- _Saved entries_:
-- ==== Sys2Proof/Laws/Canon.lean ====
section
/-! SUPPORT. The canonical form of the register file and of memory is kept by every operation of the block: one lemma for each
operation that answers a chip. -/

open Sys2Proof Sys2Proof.Machine

namespace Sys2Proof.Machine

/-- A register file in canonical form. -/
def RegsOk (l : List (Nat × Word)) : Prop := Sparse.wf regReset l = true

/-- A memory in canonical form. -/
def MemOk (l : List (Nat × Byte)) : Prop := Sparse.wf (fun _ => memDefault) l = true

theorem canon_mk {regs mem ue time jrnQ out freeCount reqs prk fs vlm cores planes palLive palShadow palLog motifB motif apq eye eyeCoef pipeFailed bmo snd tmr chk bob ser drn ltn emb lcy dbg host tirba rst} (hr : RegsOk regs) (hm : MemOk mem) : Chip.canon ⟨regs, mem, ue, time, jrnQ, out, freeCount, reqs, prk, fs, vlm, cores, planes, palLive, palShadow, palLog, motifB, motif, apq, eye, eyeCoef, pipeFailed, bmo, snd, tmr, chk, bob, ser, drn, ltn, emb, lcy, dbg, host, tirba, rst⟩ := ⟨hr, hm⟩

theorem regsOk {c : Chip} (h : c.canon) : RegsOk c.regs := h.1

theorem memOk {c : Chip} (h : c.canon) : MemOk c.mem := h.2

theorem snd_of {α : Type} {x : α × Chip} {a : α} {c : Chip} (e : x = (a, c)) (h : x.2.canon) : c.canon := by rw [e] at h; exact h

theorem thd_of {α β : Type} {x : α × β × Chip} {a : α} {b : β} {c : Chip} (e : x = (a, b, c))
    (h : x.2.2.canon) : c.canon := by rw [e] at h; exact h

theorem forEach_canon {α : Type} {f : α → Chip → Chip} {l : List α} {c : Chip} (hf : ∀ a s, s.canon → (f a s).canon)
    (h : c.canon) : (forEach l f c).canon :=
  forEach_keeps Chip.canon f l c hf h

theorem ite_canon {p : Prop} [Decidable p] {x y : Chip} (hx : x.canon) (hy : y.canon) : (if p then x else y).canon := by
  split
  · exact hx
  · exact hy

theorem ite_canon2 {α : Type} {p : Prop} [Decidable p] {x y : α × Chip} (hx : x.2.canon) (hy : y.2.canon) :
    (if p then x else y).2.canon := by
  split
  · exact hx
  · exact hy

theorem ite_canon3 {α β : Type} {p : Prop} [Decidable p] {x y : α × β × Chip} (hx : x.2.2.canon) (hy : y.2.2.canon) :
    (if p then x else y).2.2.canon := by
  split
  · exact hx
  · exact hy

theorem Chip.wr_canon (a0 : Nat) (a1 : Word) (a2 : Chip) (h2 : a2.canon) : (Chip.wr a0 a1 a2).canon := by
  exact ⟨a2.regsWf_wr _ _ h2.1, h2.2⟩

theorem Chip.wf_canon (a0 : Nat) (a1 : Nat) (a2 : Nat) (a3 : Nat) (a4 : Chip) (h4 : a4.canon) :
    (Chip.wf a0 a1 a2 a3 a4).canon := by
  unfold Chip.wf; with_reducible repeat' (first | assumption | apply Chip.wr_canon)

theorem Chip.wb_canon (a0 : Nat) (a1 : Nat) (a2 : Bool) (a3 : Chip) (h3 : a3.canon) : (Chip.wb a0 a1 a2 a3).canon := by
  unfold Chip.wb; with_reducible repeat' (first | assumption | apply Chip.wr_canon)

theorem Chip.sb_canon (a0 : Nat) (a1 : Nat) (a2 : Chip) (h2 : a2.canon) : (Chip.sb a0 a1 a2).canon := by
  unfold Chip.sb; with_reducible repeat' (first | assumption | apply Chip.wb_canon)

theorem Chip.sbIf_canon (a0 : Bool) (a1 : Nat) (a2 : Nat) (a3 : Chip) (h3 : a3.canon) : (Chip.sbIf a0 a1 a2 a3).canon := by
  unfold Chip.sbIf; with_reducible repeat' (first | assumption | apply Chip.sb_canon | apply ite_canon)

theorem Chip.incSat_canon (a0 : Nat) (a1 : Chip) (h1 : a1.canon) : (Chip.incSat a0 a1).canon := by
  unfold Chip.incSat; with_reducible repeat' (first | assumption | apply Chip.wr_canon)

theorem Chip.incWrap_canon (a0 : Nat) (a1 : Chip) (h1 : a1.canon) : (Chip.incWrap a0 a1).canon := by
  unfold Chip.incWrap; with_reducible repeat' (first | assumption | apply Chip.wr_canon)

theorem Chip.when_canon (a0 : Bool) (a1 : Chip → Chip) (a2 : Chip) (h1 : ∀ x0, x0.canon → (a1 x0).canon) (h2 : a2.canon) :
    (Chip.when a0 a1 a2).canon := by
  unfold Chip.when; with_reducible repeat' (first | assumption | apply h1 | apply ite_canon)

theorem Chip.store_canon (a0 : Nat) (a1 : Word) (a2 : Chip) (h2 : a2.canon) : (Chip.store a0 a1 a2).canon := by
  unfold Chip.store; with_reducible repeat' (first
    | assumption | apply Chip.wr_canon | refine snd_of (by assumption) ?_ | refine thd_of (by assumption) ?_ | split)

theorem Chip.setByte_canon (a0 : Nat) (a1 : Byte) (a2 : Chip) (h2 : a2.canon) : (Chip.setByte a0 a1 a2).canon := by
  exact ⟨h2.1, a2.memWf_setByte _ _ h2.2⟩

theorem Chip.setBytes_canon (a0 : Nat) (a1 : List Byte) (a2 : Chip) (h2 : a2.canon) : (Chip.setBytes a0 a1 a2).canon := by
  fun_induction Chip.setBytes a0 a1 a2 <;> with_reducible repeat' (first
    | assumption | apply_assumption | apply Chip.setByte_canon)

theorem Chip.memWrite_canon (a0 : Nat) (a1 : List Byte) (a2 : Chip) (h2 : a2.canon) : (Chip.memWrite a0 a1 a2).canon := by
  unfold Chip.memWrite; with_reducible repeat' (first
    | assumption | apply Chip.setBytes_canon | apply canon_mk | (apply regsOk; first | assumption | apply Chip.setBytes_canon)
    | (apply memOk; first | assumption | apply Chip.setBytes_canon))

theorem Chip.vWrite_canon (a0 : Nat) (a1 : List Byte) (a2 : Chip) (h2 : a2.canon) : (Chip.vWrite a0 a1 a2).canon := by
  unfold Chip.vWrite; with_reducible repeat' (first | assumption | apply Chip.memWrite_canon)

theorem Chip.emit_canon (a0 : Output) (a1 : Chip) (h1 : a1.canon) : (Chip.emit a0 a1).canon := by
  unfold Chip.emit; with_reducible repeat' (first
    | assumption | apply canon_mk | (apply regsOk; first | assumption) | (apply memOk; first | assumption))

theorem Chip.fresh_canon (a0 : Chip) (h0 : a0.canon) : (Chip.fresh a0).2.canon := by
  unfold Chip.fresh; with_reducible repeat' (first
    | assumption | apply canon_mk | (apply regsOk; first | assumption) | (apply memOk; first | assumption))

theorem Chip.journal_canon (a0 : Nat) (a1 : Nat) (a2 : Nat) (a3 : Word) (a4 : Word) (a5 : Word) (a6 : Chip) (h6 : a6.canon) :
    (Chip.journal a0 a1 a2 a3 a4 a5 a6).canon := by
  unfold Chip.journal; with_reducible repeat' (first
    | assumption | apply canon_mk | (apply regsOk; first | assumption) | (apply memOk; first | assumption))

theorem Chip.accLog_canon (a0 : Nat) (a1 : Nat) (a2 : Word) (a3 : Chip) (h3 : a3.canon) : (Chip.accLog a0 a1 a2 a3).canon := by
  unfold Chip.accLog; with_reducible repeat' (first
    | assumption | apply Chip.sb_canon | apply Chip.wr_canon | apply Chip.wf_canon | apply ite_canon)

theorem Chip.merge_canon (a0 : Bool) (a1 : Nat) (a2 : Chip) (h2 : a2.canon) : (Chip.merge a0 a1 a2).canon := by
  unfold Chip.merge; with_reducible repeat' (first | assumption | apply Chip.sbIf_canon)

theorem Chip.request_canon (a0 : Nat) (a1 : Nat) (a2 : Bool) (a3 : Option Nat) (a4 : Chip) (h4 : a4.canon) : (Chip.request a0
  a1 a2 a3 a4).canon := by
  unfold Chip.request; with_reducible repeat' (first
    | assumption | intro _ | apply Chip.merge_canon | apply ite_canon | apply ite_canon2 | apply ite_canon3 |
      refine snd_of (by assumption) ?_ | refine thd_of (by assumption) ?_ | split | apply canon_mk
    | (apply regsOk; first | assumption | apply Chip.merge_canon | apply ite_canon)
    | (apply memOk; first | assumption | apply Chip.merge_canon | apply ite_canon)
    | dsimp only)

- _EXERCISE GOAL_: The required answer is the run of lines above, starting at the line with "unfold Chip.sbIf; with_reducible" and ending at the line with "theorem Chip.incSat_canon (a0", reproduced exactly with both ends.

- _WRITTEN SOLUTION_:
  unfold Chip.sbIf; with_reducible repeat' (first | assumption | apply Chip.sb_canon | apply ite_canon)

theorem Chip.incSat_canon (a0 : Nat) (a1 : Chip) (h1 : a1.canon) : (Chip.incSat a0 a1).canon := by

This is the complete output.